Significantly less is known about the zinc-finger gene,
Zim1. In mouse, this gene is part of an imprinted cluster that includes
Zim2 (MGI:1923887) and
Peg3 (MGI:104748)
[104], but a
Zim1 ortholog has not been identified to date in human. Therefore, it has been proposed that
Zim1 is a recent addition to the mouse genome that was derived via a local duplication of
Zim2. In mice,
Zim1 is maternally imprinted and is only expressed during embryogenesis, notably in the limb bud and therefore it has been suggested as having a role in limb development
[105]. Limited and unannotated RNA expression information was available from additional studies in the mouse
[103]; however, these did not address
Zim1 expression in the developing face. We therefore selected
Zim1 for experimental validation, as there was only limited knowledge of this gene and its function in mouse facial and muscle development.
Although well studied in craniofacial development, we also selected
Hoxa2 (MGI:96174) for further analysis as its expression is not normally associated with branchial arch 1, which gives rise to the mandible. Indeed,
Hoxa2 has a strong anterior limit of expression in the neural crest cells originating in rhombomere 4 that generate the mesenchyme of the second branchial arch. Moreover, the absence of Hox gene expression in more rostral tissues, including the first branchial arch, has been postulated to have enabled the evolution of the vertebrate head
[106],
[107],
[108],
[109],
[110],
[111],
[112]. We therefore decided to explore this potential novel domain of
Hoxa2 expression in more detail.
The third cluster explored was called the
synapse cluster. All the nodes contributing to the synapse cluster are unambiguously implicated in neuromuscular signaling. However, two additional nodes (
Ablim3 and
Apobec2; MGI:2442582 and MGI:1343178 respectively) fail to fit neatly into any cluster, and instead appear to straddle the synapse interaction and muscle structure clusters.
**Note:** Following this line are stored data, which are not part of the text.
-- ==== Sys2Proof/Laws/Frame.lean ====
section
/-! SUPPORT. What sending a message and raising a cause leave alone: every field but the registers, links, outputs and the step's fault flag, and every register but the causes' own. -/

namespace Sys2Proof.Machine

/-- Two states agree on everything but registers, links, outputs and the step controller. -/
structure SameBody (s t : State) : Prop where
  pending : t.pending = s.pending
  clock : t.clock = s.clock
  free : t.free = s.free
  hostReply : t.hostReply = s.hostReply
  cores : t.cores = s.cores
  knots : t.knots = s.knots
  ctxs : t.ctxs = s.ctxs
  hbm : t.hbm = s.hbm
  scratch : t.scratch = s.scratch
  poison : t.poison = s.poison
  mem : t.mem = s.mem
  job : t.job = s.job
  siteMax : t.siteMax = s.siteMax
  sitePend : t.sitePend = s.sitePend
  clusterMap : t.clusterMap = s.clusterMap
  whips : t.whips = s.whips
  caps : t.caps = s.caps
  wMax : t.wMax = s.wMax
  wPend : t.wPend = s.wPend
  plan : t.plan = s.plan
  route : t.route = s.route
  hank : t.hank = s.hank
  sec : t.sec = s.sec
  journal : t.journal = s.journal
  mirror : t.mirror = s.mirror
  rel : t.rel = s.rel
  pwr : t.pwr = s.pwr
  load : t.load = s.load
  hostOut : t.hostOut = s.hostOut
  i3c : t.i3c = s.i3c
  waiting : t.waiting = s.waiting
  stackReset : t.stackReset = s.stackReset

theorem SameBody.refl (s : State) : SameBody s s := by constructor <;> rfl

theorem SameBody.trans {s t u : State} (a : SameBody s t) (b : SameBody t u) : SameBody s u where
  pending := b.pending.trans a.pending
  clock := b.clock.trans a.clock
  free := b.free.trans a.free
  hostReply := b.hostReply.trans a.hostReply
  cores := b.cores.trans a.cores
  knots := b.knots.trans a.knots
  ctxs := b.ctxs.trans a.ctxs
  hbm := b.hbm.trans a.hbm
  scratch := b.scratch.trans a.scratch
  poison := b.poison.trans a.poison
  mem := b.mem.trans a.mem
  job := b.job.trans a.job
  siteMax := b.siteMax.trans a.siteMax
  sitePend := b.sitePend.trans a.sitePend
  clusterMap := b.clusterMap.trans a.clusterMap
  whips := b.whips.trans a.whips
  caps := b.caps.trans a.caps
  wMax := b.wMax.trans a.wMax
  wPend := b.wPend.trans a.wPend
  plan := b.plan.trans a.plan
  route := b.route.trans a.route
  hank := b.hank.trans a.hank
  sec := b.sec.trans a.sec
  journal := b.journal.trans a.journal
  mirror := b.mirror.trans a.mirror
  rel := b.rel.trans a.rel
  pwr := b.pwr.trans a.pwr
  load := b.load.trans a.load
  hostOut := b.hostOut.trans a.hostOut
  i3c := b.i3c.trans a.i3c
  waiting := b.waiting.trans a.waiting
  stackReset := b.stackReset.trans a.stackReset

theorem SameBody.core {s t : State} (h : SameBody s t) (n : Nat) : t.core n = s.core n := by
  simp only [State.core, h.cores]

theorem SameBody.knot {s t : State} (h : SameBody s t) (d : Nat) : t.knot d = s.knot d := by
  simp only [State.knot, h.knots]

theorem SameBody.whip {s t : State} (h : SameBody s t) (d : Nat) : t.whip d = s.whip d := by
  simp only [State.whip, h.whips]

theorem SameBody.cap {s t : State} (h : SameBody s t) (n : Nat) : t.cap n = s.cap n := by
  simp only [State.cap, h.caps]

theorem SameBody.ctx {s t : State} (h : SameBody s t) (n : Nat) : t.ctx n = s.ctx n := by
  simp only [State.ctx, h.ctxs]

theorem SameBody.ctxOf {s t : State} (h : SameBody s t) (n : Nat) : t.ctxOf n = s.ctxOf n := by
  simp only [State.ctxOf, h.job]

/-- What sending does: beside links and outputs, only flit counts change. -/
structure Sent (s t : State) : Prop where
  body : SameBody s t
  step : t.step = s.step
  reg : ∀ i : RegId, i.name ≠ .FLIT_TX_TOTAL → t.reg i = s.reg i

theorem Sent.refl (s : State) : Sent s s := ⟨.refl s, rfl, fun _ _ => rfl⟩

theorem Sent.trans {s t u : State} (a : Sent s t) (b : Sent t u) : Sent s u :=
  ⟨a.body.trans b.body, b.step.trans a.step, fun i h => (b.reg i h).trans (a.reg i h)⟩

/-- A fold keeps what each of its steps keeps. -/
theorem foldl_rel {α : Type} {R : State → State → Prop} (refl : ∀ s, R s s)
    (trans : ∀ {s t u}, R s t → R t u → R s u) (f : State → α → State) (h : ∀ s a, R s (f s a)) (l : List α) (s : State) :
    R s (l.foldl f s) := by
  induction l generalizing s with
  | nil => exact refl s
  | cons a t ih => exact trans (h s a) (ih (f s a))

theorem sent_setLink (s : State) (h : Nat) (l : LinkSt) : Sent s (s.setLink h l) := by
  refine ⟨by constructor <;> rfl, rfl, fun i _ => rfl⟩

theorem sent_out (s : State) (l : List OutMsg) : Sent s { s with out := l } := by
  refine ⟨by constructor <;> rfl, rfl, fun i _ => rfl⟩

theorem sent_wireFlit (s : State) (h head : Nat) (data : List Byte) : Sent s (s.wireFlit h head data).1 := by
  unfold State.wireFlit
  refine ⟨by constructor <;> simp, by simp, fun i hi => ?_⟩
  show ((s.setLink h _).bump (linkR .FLIT_TX_TOTAL h) 1).reg i = s.reg i
  rw [State.reg_bump_ne _ _ _ _ (by rintro rfl; exact hi rfl)]
  rfl

theorem sent_sendControl (s : State) (h : Nat) (nak : Bool) (a b : Nat) : Sent s (s.sendControl h nak a b) := by
  unfold State.sendControl
  split
  · exact sent_wireFlit ..
  · exact .refl s

/-- Credits returned, or held back. -/
theorem sent_giveCredits (s : State) (h vc n : Nat) : Sent s (s.giveCredits h vc n) := by
  unfold State.giveCredits
  split
  · exact sent_setLink ..
  · extract_lets t
    have ht : Sent s t := by
      simp only [t]
      split
      · exact sent_sendControl ..
      · exact .refl s
    split
    · exact ht.trans (sent_sendControl ..)
    · exact ht

theorem sent_sendData (s : State) (h vc : Nat) : Sent s (s.sendData h vc) := by
  unfold State.sendData
  extract_lets
  split
  · exact .refl s
  · extract_lets
    split
    · exact (((sent_setLink ..).trans (sent_wireFlit ..)).trans (sent_setLink ..)).trans (sent_giveCredits ..)
    · exact ((sent_setLink ..).trans (sent_wireFlit ..)).trans (sent_setLink ..)

theorem sent_pumpGo (n : Nat) (s : State) (h : Nat) : Sent s (State.pumpGo n s h) := by
  induction n generalizing s with
  | zero => exact .refl s
  | succ n ih =>
    unfold State.pumpGo
    extract_lets
    split
    · exact .refl s
    · split
      · exact .refl s
      · exact (sent_sendData ..).trans (ih _)

theorem sent_enqueue (s : State) (h vc : Nat) (m : TxMsg) : Sent s (s.enqueue h vc m) :=
  (sent_setLink ..).trans (sent_pumpGo ..)

theorem sent_sendBodies (s : State) (set : Nat) (dest : Option Nat) (vc ctx : Nat) (bodies : List (List Byte)) :
    Sent s (s.sendBodies set dest vc ctx bodies) := by
  unfold State.sendBodies
  refine foldl_rel Sent.refl Sent.trans _ (fun s e => ?_) _ s
  dsimp only
  split
  · exact .refl s
  · exact foldl_rel Sent.refl Sent.trans _ (fun s b => sent_enqueue ..) _ s

/-- Sending a message changes only links, outputs and flit counts. -/
theorem sent_send (s : State) (m : OutMsg) : Sent s (s.send m) := by
  unfold State.send
  extract_lets
  split
  · exact sent_out ..
  · exact (sent_out ..).trans (sent_sendBodies ..)

/-- Registers that raising a cause of part `p`, number `b`, may change. -/
def causeReg (p : Part) (b : Nat) (i : RegId) : Prop :=
  i = rid (leafOf p).status p ∨ i = rid (leafOf p).count p b ∨ i.name = .CHAFE ∨ i.name = .CHAFE_HEAD ∨
  i.name = .CHAFE_OVF_TOTAL ∨ i.name = .DIECTL_STATUS ∨ i.name = .DIECTL_COUNT ∨ i.name = .FLIT_TX_TOTAL

/-- What raising a cause does: its bit and count, the chafe log, a report; and for a fault the step's flag. -/
structure Raised (p : Part) (b : Nat) (s t : State) : Prop where
  body : SameBody s t
  step : t.step = s.step ∨ t.step = { s.step with fault := true }
  reg : ∀ i, ¬ causeReg p b i → t.reg i = s.reg i

theorem Raised.refl (p : Part) (b : Nat) (s : State) : Raised p b s s := ⟨.refl s, .inl rfl, fun _ _ => rfl⟩

theorem Raised.trans {p : Part} {b : Nat} {s t u : State} (x : Raised p b s t) (y : Raised p b t u) : Raised p b s u := by
  refine ⟨x.body.trans y.body, ?_, fun i h => (y.reg i h).trans (x.reg i h)⟩
  rcases x.step with e | e <;> rcases y.step with e' | e' <;> simp [e, e']

theorem raised_setReg (p : Part) (b : Nat) (s : State) (i : RegId) (v : W64) (h : causeReg p b i) : Raised p b s (s.setReg i v) := by
  refine ⟨by constructor <;> rfl, .inl rfl, fun j hj => State.reg_setReg_ne _ _ _ _ (by rintro rfl; exact hj h)⟩

theorem raised_bump (p : Part) (b : Nat) (s : State) (i : RegId) (k : Nat) (h : causeReg p b i) : Raised p b s (s.bump i k) := by
  unfold State.bump; split
  · exact .refl ..
  · exact raised_setReg _ _ _ _ _ h

theorem raised_setCause (p : Part) (b : Nat) (s : State) : Raised p b s (s.setCause p b) :=
  (raised_setReg _ _ _ _ _ (.inl rfl)).trans (raised_bump _ _ _ _ _ (.inr (.inl rfl)))

theorem raised_sent {p : Part} {b : Nat} {s t : State} (h : Sent s t) : Raised p b s t :=
  ⟨h.body, .inl h.step, fun i hi => h.reg i fun e => hi (by simp [causeReg, e])⟩

theorem raised_chafe (p : Part) (b : Nat) (s : State) (d : Nat) (ws : List W64) : Raised p b s (s.chafe d ws) := by
  unfold State.chafe
  extract_lets hid s' i s1 s2
  have hh : causeReg p b hid := by simp [causeReg, hid, rid]
  split
  · have h1 : Raised p b s s' := raised_bump _ _ _ _ _ (by simp [causeReg, rid])
    split
    · exact h1
    · have h2 : Raised p b s (s'.setRegFld hid 10 10 1) := h1.trans (raised_setReg _ _ _ _ _ hh)
      exact h2.trans <| (raised_setReg _ _ _ _ _ (by simp [causeReg, leafOf, Leaf.status, rid])).trans
        (raised_bump _ _ _ _ _ (by simp [causeReg, leafOf, Leaf.count, rid]))
  · have h1 : Raised p b s s1 :=
      foldl_rel (Raised.refl p b) Raised.trans _ (fun s a => raised_setReg _ _ _ _ _ (by simp [causeReg, rid])) _ s
    have h2 : Raised p b s s2 := h1.trans (raised_setReg _ _ _ _ _ hh)
    split
    · exact h2.trans (raised_setReg _ _ _ _ _ hh)
    · exact h2

theorem raised_fault (p : Part) (b : Nat) (s : State) (d : Nat) (ws : List W64) : Raised p b s (s.fault d ws) := by
  unfold State.fault
  extract_lets s1
  refine ((raised_chafe p b s d ws).trans ?_).trans (raised_sent (sent_send ..))
  exact ⟨by constructor <;> rfl, .inr rfl, fun _ _ => rfl⟩

/-- Everything that raising a cause can change. -/
theorem raised_raiseWith (s : State) (p : Part) (b ctx : Nat) (det : W64) (f : Bool) : Raised p b s (s.raiseWith p b ctx det f) := by
  unfold State.raiseWith
  extract_lets s1 g src ws
  have h1 : Raised p b s s1 := raised_setCause ..
  split
  · exact h1.trans (raised_fault ..)
  · clear_value ws g
    cases g <;> first | exact h1.trans (raised_chafe ..) | exact h1

/-- The STATUS register of a cause that is not the die controller's: its bit is or'ed in. -/
theorem reg_raiseWith_status (s : State) (p : Part) (b ctx : Nat) (det : W64) (f : Bool) (h : leafOf p ≠ .dieCtl) :
    (s.raiseWith p b ctx det f).reg (rid (leafOf p).status p) = s.reg (rid (leafOf p).status p) ||| w64 (2 ^ b) := by
  have hs : (s.setCause p b).reg (rid (leafOf p).status p) = s.reg (rid (leafOf p).status p) ||| w64 (2 ^ b) := by
    unfold State.setCause
    extract_lets l s1
    rw [State.reg_bump_ne _ _ _ _ (by intro e; cases hl : leafOf p <;> simp [rid, l, hl, Leaf.status, Leaf.count] at e)]
    simp [s1, l]
  have hn : ∀ q, ¬ causeReg (.fabric q) 0 (rid (leafOf p).status p) := by
    intro q e
    cases hp : p <;> subst hp <;> simp [causeReg, rid, leafOf, Leaf.status, Leaf.count] at e h
  unfold State.raiseWith
  extract_lets s1 g src ws
  split
  · rw [(raised_fault (.fabric 0) 0 s1 (partDie p) ws).reg _ (hn 0)]; exact hs
  · clear_value ws g
    cases g <;> first
      | exact hs
      | (rw [(raised_chafe (.fabric 0) 0 s1 (partDie p) ws).reg _ (hn 0)]; exact hs)

/-- An or'ed bit reads 1. -/
theorem bit_or_pow (w : W64) (b : Nat) (h : b < 64) : bit (w ||| w64 (2 ^ b)) b = true := by
  simp only [bit, fld, bits, w64, BitVec.toNat_or, BitVec.toNat_ofNat, decide_eq_true_eq]
  rw [Nat.mod_eq_of_lt (Nat.pow_lt_pow_right (by omega) h), Nat.shiftRight_eq_div_pow]
  have : (w.toNat ||| 2 ^ b).testBit b = true := by simp [Nat.testBit_or, Nat.testBit_two_pow_self]
  simp [Nat.testBit_eq_decide_div_mod_eq] at this
  simpa using this

theorem raised_raise (s : State) (p : Part) (b ctx : Nat) (det : W64) : Raised p b s (s.raise p b ctx det) :=
  raised_raiseWith ..

end Sys2Proof.Machine
end

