theorem execVscat_slot (h : VecAt s n t m w) (hcls : vCls w = 8) (hop : vOp w = 1) (wf : Memory.wf s.scratch = true)
    (hT : m.tslot (vSlot w / 2) = T) (hx : T.exact = false) (hcode : scatCode T k code) (hfit : T.elem * 64 + k * T.dim ≤ 2 ^ 21) :
    ∃ u, exec (.vscat n t scr oc) s = .next u ∧ u.strand n t = strandNext (s.strand n t) ∧ u.hbm = s.hbm ∧
      (∀ l e, l < 16 → nbit ((s.strand n t).pred (vPg w)) l = true → (s.strand n t).element w T l = some e →
        (∀ j, l < j → j < 16 → nbit ((s.strand n t).pred (vPg w)) j = true → (s.strand n t).element w T j ≠ some e) →
        u.scrNat n (T.elem * 64 + k * e) k = code (lane ((s.strand n t).srcB m w) l) % 256 ^ k) ∧
      (∀ a, (∀ l e, l < 16 → nbit ((s.strand n t).pred (vPg w)) l = true → (s.strand n t).element w T l = some e →
          a < scrAddr n (T.elem * 64 + k * e) ∨ scrAddr n (T.elem * 64 + k * e + k) ≤ a) →
        memGet u.scratch a = memGet s.scratch a) := by
  have hk : 0 < k := by rcases hcode with ⟨-, rfl, -⟩ | ⟨-, rfl, -⟩ <;> decide
  have hexec := execVscat_writes (scr := scr) (oc := oc) h hcls hop hT hx hcode
  have hcount := touches_scatCounted s n scr oc ((s.strand n t).elementLines w T)
  generalize s.scatCounted n scr oc ((s.strand n t).elementLines w T) = a0 at hexec hcount
  have wf0 : Memory.wf a0.scratch = true := by rw [hcount.scratch_eq, wf]
  have hw := touches_scrWrites a0 n (((s.strand n t).lanes w).filterMap ((s.strand n t).scatLane w T ((s.strand n t).srcB m w) k code))
  have hov := touches_vecOob (a0.scrWrites n (((s.strand n t).lanes w).filterMap ((s.strand n t).scatLane w T ((s.strand n t).srcB m w) k code))) n true
    ((s.strand n t).outside w T)
  refine ⟨_, hexec, ?_, hov.hbm_eq.trans (hw.hbm_eq.trans hcount.hbm_eq), fun l e hl hact he hlast => ?_, fun a ha => ?_⟩
  · rw [State.strand_onStrand, hov.strand_eq, hw.strand_eq, hcount.strand_eq]
    rfl
  · obtain ⟨A, B, hsplit, hB⟩ := Strand.lanes_split _ w hl hact
    rw [State.scrNat, State.scrRead_onStrand, State.scrRead_vecOob, hsplit, List.filterMap_append, List.filterMap_cons, Strand.scatLane, he]
    refine (congrArg leNat (State.scrRead_scrWrites_last wf0 ?_ ?_ ?_ (leBytes_length ..))).trans (leNat_leBytes ..)
    · exact fun p hp => (List.mem_filterMap.1 hp).elim fun j hj => scatLane_inScratch hk hfit hj.2
    · rw [InScratch, leBytes_length]
      exact element_inScratch hk hfit (Strand.element_lt he)
    · intro p hp
      obtain ⟨j, hj, hjp⟩ := List.mem_filterMap.1 hp
      obtain ⟨f, hf, rfl⟩ := scatLane_eq_some hjp
      obtain ⟨hlj, hj16, hjact⟩ := hB j hj
      have hne : e ≠ f := fun hef => hlast j hlj hj16 hjact (hef ▸ hf)
      have := element_disjoint k hne
      simp only [leBytes_length]
      omega
  · rw [← hcount.scratch_eq]
    refine (congrArg (memGet · a) hov.scratch_eq).trans (State.memGet_scrWrites_outside wf0 ?_ ?_)
    · exact fun p hp => (List.mem_filterMap.1 hp).elim fun j hj => scatLane_inScratch hk hfit hj.2
    · intro p hp
      obtain ⟨j, hj, hjp⟩ := List.mem_filterMap.1 hp
      obtain ⟨f, hf, rfl⟩ := scatLane_eq_some hjp
      obtain ⟨hj, hjact⟩ := List.mem_filter.1 hj
      have := ha j f (List.mem_range.1 hj) hjact hf
      rw [leBytes_length, ← scrAddr_add]
      exact this

end

/- Scatters into cells. -/

/-- What VSCADD does to the cell that lane l addresses. -/
def State.addCell (s : State) (n : Nat) (T : TSlot) (ix : Nat → Option Nat) (v : List W32) (l : Nat) : State :=
  match ix l with
  | some e => s.scrWrite n (T.elem * 64 + 64 * e) ((XCell.ofBytes (s.scrRead n (T.elem * 64 + 64 * e) 64)).addLane (lane v l)).toBytes
  | none => s
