-- ==== Sys2Proof/Machine/State.lean ====
section
/-! DEFINITION. The state of one core instance as plain data (spec/10_state.md section 1), the reasons an operation can fail, the
host's operations (R15), and the state after cold reset (spec/70_reset_and_hazards.md R65). -/

namespace Sys2Proof.Machine

/-- The three model faults (spec/60_exceptions.md R56). A faulted invocation RECORDS its fault in `State.flt` and the machine
goes on to a next state; a step never answers `Host.Outcome.fault` (log 8). -/
inductive Fault where
  /-- Raised by `Invoke` with `op_sel = 0b111`, which selects no handler (D7). Safe: no state changes, nothing runs. -/
  | noHandler (opSel : OpSel)
  /-- Raised by `Invoke` while `ir` is UNSET (D5). Safe: no state changes, nothing runs. -/
  | irUnset
  /-- Raised by an invocation at `ic = 0xFFFF` when `IC_OVERFLOW = fault` (D4); it records `ic`. Safe: no state changes. -/
  | icOverflow (ic : Word)
  deriving DecidableEq, Repr

/-- The reasons a step gives no next state. -/
inductive Refusal where
  /-- Raised by an arm of `exec` whose instruction has no meaning yet; no arm does. Safe. -/
  | notModelled (mnemonic : String)
  /-- Raised by `feed` on a word whose opcode is in no row of `OPCODE6`: the reference decode refuses it by name and never
  calls `Invoke` (R45, D9). Safe: nothing runs. -/
  | reservedOpcode (opc : Opcode)
  deriving DecidableEq, Repr

/-- An operation of the host. The first ten are those of R15; `feed` is what the host's fetch/decode loop does for one word
of a program: `HostSetInstr(w)`, then `Invoke` with the reference decode's `(op_sel, rd)` (spec/95_test_vectors.md section 3,
log 11). -/
inductive HostOp where
  | regRead (i : RegIdx)
  | regWrite (i : RegIdx) (v : Word)
  | icRead
  | icReset
  | setInstr (w : Word)
  | memRead (a : Word)
  | memWrite (a : Word) (v : Word)
  | invoke (opSel : OpSel) (rd : RegIdx)
  | coldReset
  | regFileReset
  | feed (w : Word)
  deriving DecidableEq, Repr

/-- The output of an operation (R15's column "outputs"; R16, R17, R20, R56). -/
inductive Output where
  /-- The operation has no output. -/
  | nothing
  /-- A read's word. -/
  | word (v : Word)
  /-- The completion code of a completed invocation (R20); its 3-bit value is `Handler.opSel`. -/
  | code (cc : Handler)
  /-- The fault of a faulted invocation, which outputs no completion code (R20, R56). -/
  | fault (f : Fault)
  /-- The operation was refused because `flt` is set (R56). -/
  | refused
  deriving DecidableEq, Repr

/-- One memory cell at an address: the spec's smallest addressable unit is a 16-bit word (R23, R32; log 1). -/
abbrev Cell := Nat × Word

/-- The paged memory: listed cells by address, rising, none of them zero; an unlisted cell reads 0x0000 (R65). -/
abbrev Memory := List Cell

/-- The one canonical form of a memory: addresses strictly rising, inside the 65536 cells (R23), no cell listed with the
value an unlisted cell reads as. -/
abbrev Memory.wf (m : Memory) : Prop :=
  m.Pairwise (fun c d => c.1 < d.1) ∧ ∀ c ∈ m, c.1 < 65536 ∧ c.2 ≠ 0#16

/-- The state: the spec's tuple `x`, `ic`, `ir`, `M`, `flt` (10_state.md section 1), with the instance's fixed configuration
(log 3), the host's operations not yet performed (log 2) and the last operation's output (log 10). -/
@[ext]
structure State where
  /-- The configuration of the instance (R65: fixed, not state). -/
  cfg : Config
  /-- The general registers R0 to R15 (R7). -/
  x : Vector Word 16
  /-- The instruction counter (R11). -/
  ic : Word
  /-- The current-instruction-word latch; `none` is UNSET (R13). -/
  ir : Option Word
  /-- The paged memory (R23, R24). -/
  mem : Memory
  /-- The model-only fault record (R56). -/
  flt : Option Fault
  /-- The host's operations not yet performed, oldest first (R15, R21). -/
  pending : List HostOp
  /-- The output of the last operation performed. -/
  out : Output
  deriving DecidableEq, Repr

/-- The machine right after `ColdReset` (R65), in the default configuration, with no operation pending (R67). -/
def State.reset : State where
  cfg := Config.default
  x := Vector.replicate 16 0#16
  ic := 0#16
  ir := none
  mem := []
  flt := none
  pending := []
  out := .nothing

end Sys2Proof.Machine
end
Ablim3 annotation includes both the GO Molecular Function term “actin binding” GO:0003779 as well as the KEGG annotation “Axon guidance” KEGG:mmu04360. However, the annotation associated with
Apobec2 strongly indicates a role in RNA editing and processing, but gives no indication of a role in muscle (
Table S2).
The
Apobec2-associated literature revealed little consensus regarding its function.
Apobec2 has been documented as an ancestral, cardiac and skeletal muscle-specific member of the
Apobec family implicated in muscle regeneration
[113]. It has also been described as a ubiquitously expressed protein with cytidine deaminase RNA editing activity
[114]. Apobec2 knockout mice appear viable and fertile
[113] but no examination of the tongue was reported.
Apobec2 was selected for further biological investigation due to the sparse nature of current associated knowledge and its possible function in the tongue muscle development.